• _Problem to work on_: Start at the line with "def State.bankRobotAt (s" in the records below, stop at the line with "one (R13). -/", and return every line in that span exactly, the two end lines included.
#### Data for review
-- ==== Sys2Proof/Machine/Ops.lean ====
section
/-! DEFINITION. The operations the meanings share: reading and writing the parts of State, responses, the own queue
(R13), notices (R158), faults (R155), completions (R164) and replies (R57). -/

namespace Sys2Proof.Machine
open Sys2Proof

/-! ## Reading and writing the parts of State -/

/-- The base of the control area (R18). -/
def State.areaBase (s : State) : Nat := areaBaseOf s.pins.strap

/-- A reading of machine time: the whole-nanosecond count (R62). -/
def State.time (s : State) : Nat := s.clk.ns.toNat

/-- All window indices, rising. -/
def allWindows : List WinIdx :=
  [0, 1, 2, 3, 4, 5, 6, 7, 8, 9, 10, 11, 12, 13, 14, 15, 16, 17, 18, 19, 20, 21, 22, 23, 24, 25, 26, 27, 28, 29, 30, 31]

/-- All robot numbers, rising. -/
def allRobots : List RobotIdx := [0, 1, 2, 3, 4, 5]

/-- The window entry at an index (R19). -/
def State.entry (s : State) (i : WinIdx) : WinState := s.win.entries[i]

/-- The state with another window entry at an index. -/
def State.setEntry (s : State) (i : WinIdx) (e : WinState) : State :=
  { s with win := { s.win with entries := s.win.entries.set i.val e i.isLt } }

/-- The window at an index if its entry is LOADED (R19). -/
def State.loaded? (s : State) (i : WinIdx) : Option Window :=
  match s.entry i with
  | .loaded w => some w
  | _         => none

/-- The assembly slot of a window index (R43). -/
def State.slot? (s : State) (i : WinIdx) : Option Slot := s.feeds[i]

/-- The state with another assembly slot at a window index. -/
def State.setSlot (s : State) (i : WinIdx) (a : Option Slot) : State :=
  { s with feeds := s.feeds.set i.val a i.isLt }

/-- The robot record if the robot is bound (R93). -/
def State.bound? (s : State) (r : RobotIdx) : Option Bound := s.robots[r]

/-- The state with another robot record. -/
def State.setRobot (s : State) (r : RobotIdx) (b : Option Bound) : State :=
  { s with robots := s.robots.set r.val b r.isLt }

/-- A change of a robot's record, if it is bound. -/
def State.modifyRobot (s : State) (r : RobotIdx) (f : Bound → Bound) : State :=
  match s.bound? r with
  | some b => s.setRobot r (some (f b))
  | none   => s

/-- The half that is not the given one (R30). -/
def Half.other : Half → Half
  | .a => .b
  | .b => .a

/-- A bank's window base, size and the address of each half. -/
structure Bank where
  size  : Nat
  halfA : Addr
  halfB : Addr
  deriving DecidableEq, Repr

/-- The address of a half. -/
def Bank.half (b : Bank) : Half → Nat
  | .a => b.halfA.toNat
  | .b => b.halfB.toNat

/-- The bank behind a window index, if the entry is a LOADED BANKED window. -/
def State.bank? (s : State) (i : WinIdx) : Option Bank :=
  match s.loaded? i with
  | some w =>
    match w.role with
    | .banked _ _ _ a b => some { size := w.size.toNat, halfA := a, halfB := b }
    | _                 => none
  | none   => none

/-- The authority of the window at an index, if it is LOADED and has one (R28). -/
def State.authority? (s : State) (i : WinIdx) : Option Authority :=
  match s.loaded? i with
  | some w =>
    match w.role with
    | .guarded _ a      => some a
    | .banked _ a _ _ _ => some a
    | _                 => none
  | none   => none

/-- A role with another authority; a role without one is unchanged (R29). -/
def Role.withAuthority (a : Authority) : Role → Role
  | .guarded e _      => .guarded e a
  | .banked e _ r x y => .banked e a r x y
  | r                 => r

/-- The change of authority the service unit asks for (R29). -/
def State.setAuthority (s : State) (i : WinIdx) (a : Authority) : State :=
  match s.entry i with
  | .loaded w => s.setEntry i (.loaded { w with role := w.role.withAuthority a })
  | _         => s

/-- The change of authority of several windows, in order (R145, R148, R149). -/
def State.setAuthorities (a : Authority) : List WinIdx → State → State
  | [], s      => s
  | i :: is, s => State.setAuthorities a is (s.setAuthority i a)

/-- A robot with its record, if it is bound to the window as its bank window. -/
def State.bankRobotAt (s : State) (i : WinIdx) (r : RobotIdx) : Option (RobotIdx × Bound) :=
  match s.bound? r with
  | some b => if b.bank = i then some (r, b) else none
  | none   => none

/-- The robot bound to a window as its bank window, with its record (R30, R95). -/
def State.bankRobot? (s : State) (i : WinIdx) : Option (RobotIdx × Bound) := allRobots.findSome? (s.bankRobotAt i)

/-! ## The in-flight set and its responses (R4, R8, R9) -/

/-- How many transactions of a tag are in the in-flight set (R4). -/
def State.tagCount (s : State) (t : Tag) : Nat := (s.path.inflight.filter fun e => e.tag = t).length

/-- The response of an in-flight entry (R7, R9). -/
def Entry.response (e : Entry) : Response where
  tag := e.tag
  id := e.id
  kind := if e.disposition = .refused then .refused else .done
  data := e.data

/-- The entries of a tag that are answered, up to its first unanswered one, leave the set with their responses, in
acceptance order; entries of other tags stay (R9). -/
def giveReady (t : Tag) : List Entry → List Entry × List Response
  | []      => ([], [])
  | e :: es =>
    if e.tag = t then
      if e.answered then
        let rest := giveReady t es
        (rest.1, e.response :: rest.2)
      else (e :: es, [])
    else
      let rest := giveReady t es
      (e :: rest.1, rest.2)

/-- The responses of a tag that are ready are given (R9). -/
def giveResponses (t : Tag) (p : Path) : Path :=
  let rest := giveReady t p.inflight
  { p with inflight := rest.1, responses := p.responses ++ rest.2 }

/-! ## The own queue (R13, R15) -/

/-- A unit's transaction joins the own queue at once: a place is free and no unit waits for one (R13). -/
def Path.hasPlace (p : Path) : Bool := decide (p.own.length < Config.ownPlaces) && p.waiting.isEmpty

/-- The passing writes an own read generated now waits for: those still in the passing stream (R15). -/
def Path.writesAhead (p : Path) : List Nat := (p.passing.filter fun t => t.dir = .write).map (·.id)

/-- A new own transaction: a write of `body`, or a read of `len` bytes (R13). -/
def Path.newTxn (p : Path) (kind : OwnKind) (addr len : Nat) (body : Option (List Byte)) : OwnTxn where
  id := p.nextId
  kind := kind
  addr := addr
  len := len
  body := body
  after := if body.isNone then p.writesAhead else []
  presented := false

/-- A transaction joins the own queue, or waits for a place behind the units that wait already (R13). -/
def Path.enqueue (p : Path) (t : OwnTxn) : Path :=
  if p.hasPlace then { p with own := p.own ++ [t], nextId := p.nextId + 1 }
  else { p with waiting := p.waiting ++ [.txn t], nextId := p.nextId + 1 }

/-- A unit generates an own write of `body` at `addr` (R13). -/
def ownWrite (kind : OwnKind) (addr : Nat) (body : List Byte) (s : State) : State :=
  { s with path := s.path.enqueue (s.path.newTxn kind addr body.length (some body)) }

/-- A unit generates an own read of `len` bytes at `addr` (R13, R15). -/
def ownRead (kind : OwnKind) (addr len : Nat) (s : State) : State :=
  { s with path := s.path.enqueue (s.path.newTxn kind addr len none) }

/-- The state with the model's counter of free values advanced (log 12). -/
def State.bumpOpen (s : State) : State := { s with openCount := s.openCount + 1 }

/-! ## Notices (R158) -/

/-- The notice ring is full: the producer count less the consumed count is 128 (R158). -/
def Reporting.full (r : Reporting) : Bool := decide (Config.noticeSlots ≤ r.producer - r.consumed)

/-- What a full notice ring makes of a notice: the dropped flag, the count, the time of the first drop (R158). -/
def dropNotice (time : Nat) (s : State) : State :=
  s.noteStatus { s with rep :=
    if s.rep.dropped then { s.rep with droppedCount := min 65535 (s.rep.droppedCount + 1) }
    else { s.rep with dropped := true, droppedCount := 1, firstDrop := time } }

/-- A notice takes the slot of the producer count: the notice write, then the producer word write (R158). -/
def writeNotice (time : Nat) (n : Notice) (s : State) : State :=
  let p := s.rep.producer
  let s := ownWrite .notice (s.areaBase + 0x2000 + 32 * (p % Config.noticeSlots)) (n.bytes time) s
  ownWrite (.noticeProducer (p + 1)) (s.areaBase + 0x18) (leBytes 8 (p + 1))
    { s with rep := { s.rep with producer := p + 1 } }

/-- Reporting acts on a notice whose event's machine time is `time`: discarded, dropped and counted, or written (R158). -/
def postNoticeAt (time : Nat) (n : Notice) (s : State) : State :=
  if s.rep.enabled then
    if s.rep.full then dropNotice time s else writeNotice time n s
  else s

/-- A notice with the machine time of this moment (R158). -/
def postNotice (n : Notice) (s : State) : State := postNoticeAt s.time n s

/-! ## Faults (R155, R157) -/

/-- The mirror mark of a record is set; a mark already set sets nothing further (R157). -/
def FaultUnit.mark (u : FaultUnit) (n : Fin 8) : FaultUnit :=
  if n ∈ u.marks then u else { u with marks := u.marks ++ [n] }

/-- A held record has the fault's kind, tag and window index; an absent field matches only absence (R155). -/
def FaultRecord.same (r : FaultRecord) (f : FaultInfo) : Bool :=
  decide (r.info.kind = f.kind) && decide (r.info.tag = f.tag) && decide (r.info.window = f.window)

/-- Record `n` if it is held and the fault coalesces into it. -/
def FaultUnit.matchAt (u : FaultUnit) (f : FaultInfo) (n : Fin 8) : Option (Fin 8 × FaultRecord) :=
  match u.records[n] with
  | some r => if r.same f then some (n, r) else none
  | none   => none

/-- The held record a fault coalesces into (R155). -/
def FaultUnit.match? (u : FaultUnit) (f : FaultInfo) : Option (Fin 8 × FaultRecord) :=
  allRecords.findSome? (u.matchAt f)

/-- The lowest-numbered free record (R155). -/
def FaultUnit.free? (u : FaultUnit) : Option (Fin 8) := allRecords.find? fun n => u.records[n].isNone

/-- A fault coalesces into a held record: the count rises, holding at 65,535, and the last stamp is now (R155). -/
def FaultUnit.coalesce (u : FaultUnit) (n : Fin 8) (r : FaultRecord) (time : Nat) : FaultUnit :=
  let r' := { r with repeats := min 65535 (r.repeats + 1), last := time }
  FaultUnit.mark { u with records := u.records.set n.val (some r') n.isLt } n

/-- A fault takes a free record (R155); its FAULT-NEW waits for its mirror write (R157). -/
def FaultUnit.create (u : FaultUnit) (n : Fin 8) (f : FaultInfo) (time : Nat) : FaultUnit :=
  let r : FaultRecord := { info := f, first := time, last := time, repeats := 1 }
  let c : Creation := { record := n, kind := f.kind, tag := f.tag, window := f.window }
  FaultUnit.mark { u with records := u.records.set n.val (some r) n.isLt, created := u.created ++ [c] } n

/-- The fault unit takes a fault (R155). -/
def takeFault (f : FaultInfo) (s : State) : State :=
  match s.flt.match? f with
  | some (n, r) => { s with flt := s.flt.coalesce n r s.time }
  | none =>
    if s.flt.overflow then s
    else
      match s.flt.free? with
      | some n => { s with flt := s.flt.create n f s.time }
      | none =>
        postNotice (.faultOverflow f.kind f.tag f.window)
          (s.noteStatus { s with flt := { s.flt with overflow := true } })

/-! ## Completions (R164, R165) -/

/-- A command of the ring completes: the completion write into its slot, then the head word with the head advanced
by one modulo 64; no command executes any more (R164). -/
def complete (st : Status) (reason : Reason) (s : State) : State :=
  let h := s.cmd.head
  let s := ownWrite .completion (s.areaBase + 0x1000 + 64 * h.val + 48) (completionBytes st reason s.time) s
  ownWrite .headWord (s.areaBase + 0x10) (leBytes 8 (h + 1).val)
    { s with cmd := { s.cmd with head := h + 1, phase := .idle } }

/-- A command completes DONE (R164). -/
def completeDone (s : State) : State := complete .done .none s

/-- A command completes REFUSED with a reason (R164). -/
def completeRefused (reason : Reason) (s : State) : State := complete .refused reason s

/-- What the executing command now waits for (R164). -/
def State.setPhase (s : State) (p : CmdPhase) : State := { s with cmd := { s.cmd with phase := p } }

/-! ## Replies (R57) -/

/-- The window at an index, if it is a LOADED SERVICE feed. -/
def State.serviceFeedAt (s : State) (i : WinIdx) : Option Window :=
  match s.loaded? i with
  | some w =>
    match w.role with
    | .feed .service _ => some w
    | _                => none
  | none   => none

/-- The LOADED SERVICE feed window, if there is one (R57). -/
def State.serviceFeed? (s : State) : Option Window := allWindows.findSome? s.serviceFeedAt

/-- The service unit makes a reply: the reply sequence advances, and the reply slot of a LOADED SERVICE feed is
written whole (R57). -/
def makeReply (kind : ReplyKind) (reason : Reason) (request : BitVec 32) (s : State) : State :=
  let q := s.svc.replySeq + 1
  let s := { s with svc := { s.svc with replySeq := q } }
  match s.serviceFeed? with
  | some w => ownWrite .reply (w.base.toNat + w.size.toNat - 32) (replyBytes kind reason request q s.time) s
  | none   => s

end Sys2Proof.Machine
end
########
• _Response area_:
def State.bankRobotAt (s : State) (i : WinIdx) (r : RobotIdx) : Option (RobotIdx × Bound) :=
  match s.bound? r with
  | some b => if b.bank = i then some (r, b) else none
  | none   => none

/-- The robot bound to a window as its bank window, with its record (R30, R95). -/
def State.bankRobot? (s : State) (i : WinIdx) : Option (RobotIdx × Bound) := allRobots.findSome? (s.bankRobotAt i)

/-! ## The in-flight set and its responses (R4, R8, R9) -/

/-- How many transactions of a tag are in the in-flight set (R4). -/
def State.tagCount (s : State) (t : Tag) : Nat := (s.path.inflight.filter fun e => e.tag = t).length

/-- The response of an in-flight entry (R7, R9). -/
def Entry.response (e : Entry) : Response where
  tag := e.tag
  id := e.id
  kind := if e.disposition = .refused then .refused else .done
  data := e.data

/-- The entries of a tag that are answered, up to its first unanswered one, leave the set with their responses, in
acceptance order; entries of other tags stay (R9). -/
def giveReady (t : Tag) : List Entry → List Entry × List Response
  | []      => ([], [])
  | e :: es =>
    if e.tag = t then
      if e.answered then
        let rest := giveReady t es
        (rest.1, e.response :: rest.2)
      else (e :: es, [])
    else
      let rest := giveReady t es
      (e :: rest.1, rest.2)

/-- The responses of a tag that are ready are given (R9). -/
def giveResponses (t : Tag) (p : Path) : Path :=
  let rest := giveReady t p.inflight
  { p with inflight := rest.1, responses := p.responses ++ rest.2 }

/-! ## The own queue (R13, R15) -/

/-- A unit's transaction joins the own queue at once: a place is free and no unit waits for one (R13). -/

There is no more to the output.